Exercise aim
Once you reach the line that holds "v).snap = d.snap := rfl" in the listing below, output it and every line after it through the line that holds "v).valves = d.valves := rfl", word for word.

Records supplied
-- ==== Sys2Proof/Laws/State.lean ====
section
/-! SUPPORT. One lemma per field per update of the device, true by rfl: an update leaves every other field as it was. -/

namespace Sys2Proof.Machine

variable (d : Dev)

/-! `Dev.wr` changes `regs` alone. -/

@[simp] theorem Dev.wr_time (f : Fld) (v : Nat) : (d.wr f v).time = d.time := rfl
@[simp] theorem Dev.wr_gen (f : Fld) (v : Nat) : (d.wr f v).gen = d.gen := rfl
@[simp] theorem Dev.wr_ep (f : Fld) (v : Nat) : (d.wr f v).ep = d.ep := rfl
@[simp] theorem Dev.wr_snap (f : Fld) (v : Nat) : (d.wr f v).snap = d.snap := rfl
@[simp] theorem Dev.wr_locks (f : Fld) (v : Nat) : (d.wr f v).locks = d.locks := rfl
@[simp] theorem Dev.wr_marks (f : Fld) (v : Nat) : (d.wr f v).marks = d.marks := rfl
@[simp] theorem Dev.wr_enc (f : Fld) (v : Nat) : (d.wr f v).enc = d.enc := rfl
@[simp] theorem Dev.wr_ports (f : Fld) (v : Nat) : (d.wr f v).ports = d.ports := rfl
@[simp] theorem Dev.wr_pipes (f : Fld) (v : Nat) : (d.wr f v).pipes = d.pipes := rfl
@[simp] theorem Dev.wr_corr (f : Fld) (v : Nat) : (d.wr f v).corr = d.corr := rfl
@[simp] theorem Dev.wr_zeroX (f : Fld) (v : Nat) : (d.wr f v).zeroX = d.zeroX := rfl
@[simp] theorem Dev.wr_freeCtr (f : Fld) (v : Nat) : (d.wr f v).freeCtr = d.freeCtr := rfl
@[simp] theorem Dev.wr_out (f : Fld) (v : Nat) : (d.wr f v).out = d.out := rfl
@[simp] theorem Dev.wr_ringSlot (f : Fld) (v : Nat) : (d.wr f v).ringSlot = d.ringSlot := rfl
@[simp] theorem Dev.wr_errLog (f : Fld) (v : Nat) : (d.wr f v).errLog = d.errLog := rfl
@[simp] theorem Dev.wr_nvs (f : Fld) (v : Nat) : (d.wr f v).nvs = d.nvs := rfl
@[simp] theorem Dev.wr_integ (f : Fld) (v : Nat) : (d.wr f v).integ = d.integ := rfl
@[simp] theorem Dev.wr_stitch (f : Fld) (v : Nat) : (d.wr f v).stitch = d.stitch := rfl
@[simp] theorem Dev.wr_heads (f : Fld) (v : Nat) : (d.wr f v).heads = d.heads := rfl
@[simp] theorem Dev.wr_padcTimes (f : Fld) (v : Nat) : (d.wr f v).padcTimes = d.padcTimes := rfl
@[simp] theorem Dev.wr_tags (f : Fld) (v : Nat) : (d.wr f v).tags = d.tags := rfl
@[simp] theorem Dev.wr_mark (f : Fld) (v : Nat) : (d.wr f v).mark = d.mark := rfl
@[simp] theorem Dev.wr_valves (f : Fld) (v : Nat) : (d.wr f v).valves = d.valves := rfl
@[simp] theorem Dev.wr_seg (f : Fld) (v : Nat) : (d.wr f v).seg = d.seg := rfl
@[simp] theorem Dev.wr_arch (f : Fld) (v : Nat) : (d.wr f v).arch = d.arch := rfl
@[simp] theorem Dev.wr_host (f : Fld) (v : Nat) : (d.wr f v).host = d.host := rfl
@[simp] theorem Dev.wr_padc (f : Fld) (v : Nat) : (d.wr f v).padc = d.padc := rfl
@[simp] theorem Dev.wr_temp (f : Fld) (v : Nat) : (d.wr f v).temp = d.temp := rfl
@[simp] theorem Dev.wr_pw (f : Fld) (v : Nat) : (d.wr f v).pw = d.pw := rfl
@[simp] theorem Dev.wr_prof (f : Fld) (v : Nat) : (d.wr f v).prof = d.prof := rfl
@[simp] theorem Dev.wr_twin (f : Fld) (v : Nat) : (d.wr f v).twin = d.twin := rfl
@[simp] theorem Dev.wr_ring (f : Fld) (v : Nat) : (d.wr f v).ring = d.ring := rfl
@[simp] theorem Dev.wr_spi (f : Fld) (v : Nat) : (d.wr f v).spi = d.spi := rfl

/-! `Dev.emit` changes `out` alone. -/

@[simp] theorem Dev.emit_regs (o : Out) : (d.emit o).regs = d.regs := rfl
@[simp] theorem Dev.emit_time (o : Out) : (d.emit o).time = d.time := rfl
@[simp] theorem Dev.emit_gen (o : Out) : (d.emit o).gen = d.gen := rfl
@[simp] theorem Dev.emit_ep (o : Out) : (d.emit o).ep = d.ep := rfl
@[simp] theorem Dev.emit_snap (o : Out) : (d.emit o).snap = d.snap := rfl
@[simp] theorem Dev.emit_locks (o : Out) : (d.emit o).locks = d.locks := rfl
@[simp] theorem Dev.emit_marks (o : Out) : (d.emit o).marks = d.marks := rfl
@[simp] theorem Dev.emit_enc (o : Out) : (d.emit o).enc = d.enc := rfl
@[simp] theorem Dev.emit_ports (o : Out) : (d.emit o).ports = d.ports := rfl
@[simp] theorem Dev.emit_pipes (o : Out) : (d.emit o).pipes = d.pipes := rfl
@[simp] theorem Dev.emit_corr (o : Out) : (d.emit o).corr = d.corr := rfl
@[simp] theorem Dev.emit_zeroX (o : Out) : (d.emit o).zeroX = d.zeroX := rfl
@[simp] theorem Dev.emit_freeCtr (o : Out) : (d.emit o).freeCtr = d.freeCtr := rfl
@[simp] theorem Dev.emit_ringSlot (o : Out) : (d.emit o).ringSlot = d.ringSlot := rfl
@[simp] theorem Dev.emit_errLog (o : Out) : (d.emit o).errLog = d.errLog := rfl
@[simp] theorem Dev.emit_nvs (o : Out) : (d.emit o).nvs = d.nvs := rfl
@[simp] theorem Dev.emit_integ (o : Out) : (d.emit o).integ = d.integ := rfl
@[simp] theorem Dev.emit_stitch (o : Out) : (d.emit o).stitch = d.stitch := rfl
@[simp] theorem Dev.emit_heads (o : Out) : (d.emit o).heads = d.heads := rfl
@[simp] theorem Dev.emit_padcTimes (o : Out) : (d.emit o).padcTimes = d.padcTimes := rfl
@[simp] theorem Dev.emit_tags (o : Out) : (d.emit o).tags = d.tags := rfl
@[simp] theorem Dev.emit_mark (o : Out) : (d.emit o).mark = d.mark := rfl
@[simp] theorem Dev.emit_valves (o : Out) : (d.emit o).valves = d.valves := rfl
@[simp] theorem Dev.emit_seg (o : Out) : (d.emit o).seg = d.seg := rfl
@[simp] theorem Dev.emit_arch (o : Out) : (d.emit o).arch = d.arch := rfl
@[simp] theorem Dev.emit_host (o : Out) : (d.emit o).host = d.host := rfl
@[simp] theorem Dev.emit_padc (o : Out) : (d.emit o).padc = d.padc := rfl
@[simp] theorem Dev.emit_temp (o : Out) : (d.emit o).temp = d.temp := rfl
@[simp] theorem Dev.emit_pw (o : Out) : (d.emit o).pw = d.pw := rfl
@[simp] theorem Dev.emit_prof (o : Out) : (d.emit o).prof = d.prof := rfl
@[simp] theorem Dev.emit_twin (o : Out) : (d.emit o).twin = d.twin := rfl
@[simp] theorem Dev.emit_ring (o : Out) : (d.emit o).ring = d.ring := rfl
@[simp] theorem Dev.emit_spi (o : Out) : (d.emit o).spi = d.spi := rfl
@[simp] theorem Dev.emit_out (o : Out) : (d.emit o).out = o :: d.out := rfl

Solution to this exercise
@[simp] theorem Dev.wr_snap (f : Fld) (v : Nat) : (d.wr f v).snap = d.snap := rfl
@[simp] theorem Dev.wr_locks (f : Fld) (v : Nat) : (d.wr f v).locks = d.locks := rfl
@[simp] theorem Dev.wr_marks (f : Fld) (v : Nat) : (d.wr f v).marks = d.marks := rfl
@[simp] theorem Dev.wr_enc (f : Fld) (v : Nat) : (d.wr f v).enc = d.enc := rfl
@[simp] theorem Dev.wr_ports (f : Fld) (v : Nat) : (d.wr f v).ports = d.ports := rfl
@[simp] theorem Dev.wr_pipes (f : Fld) (v : Nat) : (d.wr f v).pipes = d.pipes := rfl
@[simp] theorem Dev.wr_corr (f : Fld) (v : Nat) : (d.wr f v).corr = d.corr := rfl
@[simp] theorem Dev.wr_zeroX (f : Fld) (v : Nat) : (d.wr f v).zeroX = d.zeroX := rfl
@[simp] theorem Dev.wr_freeCtr (f : Fld) (v : Nat) : (d.wr f v).freeCtr = d.freeCtr := rfl
@[simp] theorem Dev.wr_out (f : Fld) (v : Nat) : (d.wr f v).out = d.out := rfl
@[simp] theorem Dev.wr_ringSlot (f : Fld) (v : Nat) : (d.wr f v).ringSlot = d.ringSlot := rfl
@[simp] theorem Dev.wr_errLog (f : Fld) (v : Nat) : (d.wr f v).errLog = d.errLog := rfl
@[simp] theorem Dev.wr_nvs (f : Fld) (v : Nat) : (d.wr f v).nvs = d.nvs := rfl
@[simp] theorem Dev.wr_integ (f : Fld) (v : Nat) : (d.wr f v).integ = d.integ := rfl
@[simp] theorem Dev.wr_stitch (f : Fld) (v : Nat) : (d.wr f v).stitch = d.stitch := rfl
@[simp] theorem Dev.wr_heads (f : Fld) (v : Nat) : (d.wr f v).heads = d.heads := rfl
@[simp] theorem Dev.wr_padcTimes (f : Fld) (v : Nat) : (d.wr f v).padcTimes = d.padcTimes := rfl
@[simp] theorem Dev.wr_tags (f : Fld) (v : Nat) : (d.wr f v).tags = d.tags := rfl
@[simp] theorem Dev.wr_mark (f : Fld) (v : Nat) : (d.wr f v).mark = d.mark := rfl
@[simp] theorem Dev.wr_valves (f : Fld) (v : Nat) : (d.wr f v).valves = d.valves := rfl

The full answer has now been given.